Go through the material below and please tally the lines that hold the word "dest"; the number alone is the answer.

◆ Records to process:
◆ ◆ ◆ ◆ ◆
/-- A CCHN is held by its trick; a bulk courier that runs no chain starts the one at the head of its queue once the writes released before it are made, and waits with a chain that needs
the host while the host is not there; a descriptor's block is written, or handed on where it has LINK; after the last descriptor the chain's handle is put and the courier is idle. -/
def Obligations.ChainsRunDescriptorByDescriptor : Prop :=
  ∀ (s : State) (tile seat bulk n : Nat) (i : Issue) (j : ChainJob) (rest : List ChainJob) (host : List (Nat × Byte)) (p : Nat) (d : ChainDesc) (foot dest : List (Nat × Nat)), bulk < 128 →
    (s.Issues tile seat 0x31 i → i.blocked [bits i.insn 53 5] = false → bits i.insn 0 53 = 0 → ((s.img i.c.prov).sect 7).isSome = true →
      i.reg (bits i.insn 53 5) % 65536 < (s.img i.c.prov).nchain →
      (s.bulkOf i.c.prov ((s.img i.c.prov).chainEnt (i.reg (bits i.insn 53 5) % 65536)).bc).isSome = true →
      ∃ t, exec (.cchn tile seat) s = .next t ∧ s.Queued t tile seat (i.pc + 1) ∧ t.bulks = s.bulks ∧ (t.tile tile).chains = (s.tile tile).chains ++
        [⟨i.reg (bits i.insn 53 5) % 65536, bits (i.reg (bits i.insn 53 5)) 16 16, bits (i.reg (bits i.insn 53 5)) 32 32⟩]) ∧
    ((s.bulk bulk).queue = j :: rest → p = j.ctx.prov → d = (s.jobDesc j).1 →
      ((s.bulk bulk).st ≠ .running → (s.tile j.tile).unmade j.afterSeq = false → s.fld 0 TST_STATUS_FATAL = 0 →
        (∀ f ∈ (s.img p).chainSpans j.req.chain, s.vpoison p f.1 f.2 = false) → s.descBad p d (s.jobDesc j).2.1 (s.jobDesc j).2.2 = false →
        (s.usesHost p d (s.jobDesc j).2.1 = false ∨ s.hostUp p = true →
          ∃ t, exec (.chainStart bulk) s = .next t ∧ (t.bulk bulk).st = .running ∧ (t.bulk bulk).queue = { j with frame := s.frame } :: rest ∧ t.mem = s.mem ∧
            (∀ n, n ≠ bulk → t.bulk n = s.bulk n)) ∧
        (s.usesHost p d (s.jobDesc j).2.1 = true → s.hostUp p = false →
          ∃ t, exec (.chainStart bulk) s = .next t ∧ (t.bulk bulk).st = .waitHost ∧ (t.bulk bulk).queue = j :: rest ∧ t.mem = s.mem)) ∧
      ((s.bulk bulk).st = .running → j.desc < ((s.img p).chainEnt j.req.chain).count → j.hostWrote = false → s.usesHost p d (s.jobDesc j).2.1 = false ∨ s.hostUp p = true →
        foot = (sideFoot (d.srcSide s p (s.jobDesc j).2.1.isSome) d.qr (sideNib s p d.fs) (sideBs s p d.fs)).filter (fun f => decide (f.1 < hostBase)) →
        dest = (sideFoot (d.dstSide s p) d.dqr (sideNib s p d.fd) (sideBs s p d.fd)).filter (fun f => decide (f.1 < hostBase)) →
        (d.op = 0 → (s.jobDesc j).2.1 = none → s.readHeld p j.frame foot = false ∧ s.hbmOpen p 0 foot = true ∧ ∀ f ∈ foot, s.vpoison p f.1 f.2 = false) →
        (d.link = false → (s.jobDesc j).2.2 = true → s.hbmOpen p 1 dest = true →
          ∃ t k, exec (.chainDescriptorDone bulk host) s = .next t ∧ t.mem = (s.anyWrite p (s.chainCells host j)).mem ∧
            (t.bulk bulk).st = .running ∧ (t.bulk bulk).queue = k :: rest ∧ k.desc = j.desc + 1 ∧ k.req = j.req ∧ k.carry = none ∧
            k.hostWrote = ((s.prov p).region d.dst == .host)) ∧
        (d.link = true → (s.jobDesc j).2.2 = false →
          s.descBad p (s.jobDesc { j with desc := j.desc + 1 }).1 (s.jobDesc { j with desc := j.desc + 1 }).2.1 (s.jobDesc { j with desc := j.desc + 1 }).2.2 = false →
          s.usesHost p (s.jobDesc { j with desc := j.desc + 1 }).1 (s.jobDesc { j with desc := j.desc + 1 }).2.1 = false ∨ s.hostUp p = true →
          ∃ t k, exec (.chainDescriptorDone bulk host) s = .next t ∧ t.mem = s.mem ∧ t.sent = s.sent ∧
            (t.bulk bulk).st = .running ∧ (t.bulk bulk).queue = k :: rest ∧ k.desc = j.desc + 1 ∧ k.req = j.req ∧ k.carry = some (s.chainCells host j))) ∧
      ((s.bulk bulk).st = .running → ((s.img p).chainEnt j.req.chain).count ≤ j.desc → j.hostWrote = false → (∀ e ∈ s.tiles, e.2.waitChains = []) →
        (((s.img p).chainEnt j.req.chain).put = false →
          ∃ t, exec (.chainComplete bulk) s = .next t ∧ (t.bulk bulk).st = .idle ∧ (t.bulk bulk).queue = rest ∧ t.mem = s.mem ∧ t.talons = s.talons) ∧
        (((s.img p).chainEnt j.req.chain).put = true → s.talonOf p ((s.img p).chainEnt j.req.chain).talon = some n → (s.talon n).handles.length < 1024 → (s.talon n).putWait = [] →
          ∃ t, exec (.chainComplete bulk) s = .next t ∧ (t.bulk bulk).st = .idle ∧ (t.bulk bulk).queue = rest ∧ t.mem = s.mem ∧
            (t.talon n).handles = (s.talon n).handles ++ [if ((s.img p).chainEnt j.req.chain).putArg then j.req.arg else ((s.img p).chainEnt j.req.chain).handle])))

/-- A Talon hands out its handles first in, first out: TPUT is held by its trick, TTAKE waits for its handle, the first waiter takes the first handle,
and the first waiting put is appended when there is room. -/
def Obligations.TalonsAreFirstInFirstOut : Prop :=
  ∀ (s : State) (tile seat talon h n : Nat) (i : Issue) (w : TakeWait) (ws : List TakeWait) (hs : List Nat),
    (s.Issues tile seat 0x34 i → i.blocked [bits i.insn 50 5] = false → bits i.insn 0 50 = 0 → (s.talonOf i.c.prov (bits i.insn 55 3)).isSome = true →
      (s.tile tile).puts.length < 16 →
      ∃ t, exec (.tput tile seat) s = .next t ∧ (t.tile tile).puts = (s.tile tile).puts ++ [(bits i.insn 55 3, i.reg (bits i.insn 50 5) % 2 ^ 32)] ∧
        ((t.tile tile).seat seat).talDone = inc32 ((s.tile tile).seat seat).talDone ∧ t.spc tile seat = i.pc + 1 ∧ t.mem = s.mem ∧ t.talons = s.talons) ∧
    (s.Issues tile seat 0x35 i → bits i.insn 0 50 = 0 → s.talonOf i.c.prov (bits i.insn 55 3) = some n →
      (s.tile tile).taken.length + s.talons.foldl (fun n e => n + (e.2.waiters.filter (fun w => w.tile == tile)).length) 0 < 64 →
      ∃ t, exec (.ttake tile seat) s = .next t ∧ s.Queued t tile seat (i.pc + 1) ∧ (t.talon n).handles = (s.talon n).handles ∧
        (t.talon n).waiters = (s.talon n).waiters ++ [⟨tile, seat, bits i.insn 50 5, (s.tile tile).seq⟩]) ∧
    (talon < 512 → (s.talon talon).waiters = w :: ws → (s.talon talon).handles = h :: hs →
      Sparse.get none ((s.tile w.tile).seat w.seat).busy w.rd = some w.seq → w.rd ≠ 0 →
      ∃ t, exec (.ttakeComplete talon) s = .next t ∧ (t.talon talon).waiters = ws ∧ (t.talon talon).handles = hs ∧
        t.sreg w.tile w.seat w.rd = BitVec.ofNat 64 h ∧ (t.tile w.tile).taken = (talon, h) :: (s.tile w.tile).taken ∧
        ((t.tile w.tile).seat w.seat).talDone = inc32 ((s.tile w.tile).seat w.seat).talDone ∧ t.mem = s.mem) ∧
    (talon < 512 → (s.talon talon).putWait = h :: hs → (s.talon talon).handles.length < 1024 →
      ∃ t, exec (.talonPutAppend talon) s = .next t ∧ (t.talon talon).handles = (s.talon talon).handles ++ [h] ∧ (t.talon talon).putWait = hs ∧
        (t.talon talon).waiters = (s.talon talon).waiters ∧ (∀ k, k ≠ talon → t.talon k = s.talon k))

/-! ## The Dealers -/

/-- TRICK_COMPLETE frees the tile and its banks and deals the tile's next work; PROGRAM_LOAD puts the programs of planned frame 0 into a tile of a SEALED province; the exchange of misdeal
summaries recalls the tricks started early; the fetch of a frame changes nothing, unless it meets poison: then the Atlas copy is mended and a record raised; DEBUG_DEAL starts one
trick of a PAUSED province in recovery. -/
def Obligations.DealersDealCompleteAndRecall : Prop :=
  ∀ (s u : State) (tile left p die idx trick : Nat) (c : TrickCtx) (host : List (Nat × Byte)), tile < 4224 →
    ((s.tile tile).trick = some c → (s.tile tile).finished c = true → s.tentative c = false →
      exec (.trickComplete tile left) s = .next ((s.completeTrick tile c).onFree c.prov tile left) ∧
      ((s.completeTrick tile c).tile tile).trick = none ∧ ((s.completeTrick tile c).tile tile).banks = []) ∧
    (∃ t, exec (.misdealSummaryExchange p) s = .next t ∧ (t.prov p).tent = []) ∧
    (s.ownerOfTile tile = p → s.idxOf p tile = some idx → (s.prov p).loaded = true → (s.prov p).st = .sealed_ → (s.prov p).cur = none →
      (s.tile tile).trick = none → (s.tile tile).loadedFor = 0 → s.loadsFor p idx 0 ≠ [] →
      s.hbmOpen p 0 ((s.loadsFor p idx 0).map (fun i => (atlasBase + ((s.img p).prog i).off, 8 * ((s.img p).prog i).n))) = true →
      (∀ i ∈ s.loadsFor p idx 0, s.vpoison p (atlasBase + ((s.img p).prog i).off) (8 * ((s.img p).prog i).n) = false) →
      exec (.programLoad tile left) s = .next ((s.setTile tile { ((s.loadsFor p idx 0).foldl (fun t i => t.loadProg (((s.img p).prog i).first)
        ((s.img p).code ((s.img p).prog i))) (s.tile tile)) with loadedFor := 1 }).onFree p tile left)) ∧
    (die < 8 → (s.prov p).loaded = true → s.hbmOpen p 0 ((s.img p).fetchSpans (s.prov p).k) = true →
      (((s.img p).fetchSpans (s.prov p).k).any (fun x => (s.prov p).region x.1 == .atlas && s.vpoison p x.1 x.2) = true →
        exec (.atlasFrameFetch die p host) s = .next ((s.recopyAtlas p host).raise { cause := TABLE_REBUILT, die := die, prov := p, addr := atlasBase })) ∧
      (((s.img p).fetchSpans (s.prov p).k).any (fun x => (s.prov p).region x.1 == .atlas && s.vpoison p x.1 x.2) = false →
        exec (.atlasFrameFetch die p host) s = .next s)) ∧
    (s.ownerOfTile tile = p → p ≠ 0 → s.idxOf p tile = some idx → u = s.startTrick p tile idx { pframe := (s.prov p).k, trick := trick, home := idx } → (s.prov p).st = .paused → (s.prov p).recovery = true → (s.prov p).loaded = true →
      (s.tile tile).trick = none →
      exec (.debugDeal tile trick) s = .next (u.setTile tile { (u.tile tile) with trick := (u.tile tile).trick.map (fun x => { x with debug := true }) }))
◆ ◆ ◆ ◆ ◆
◆ Task solution: 3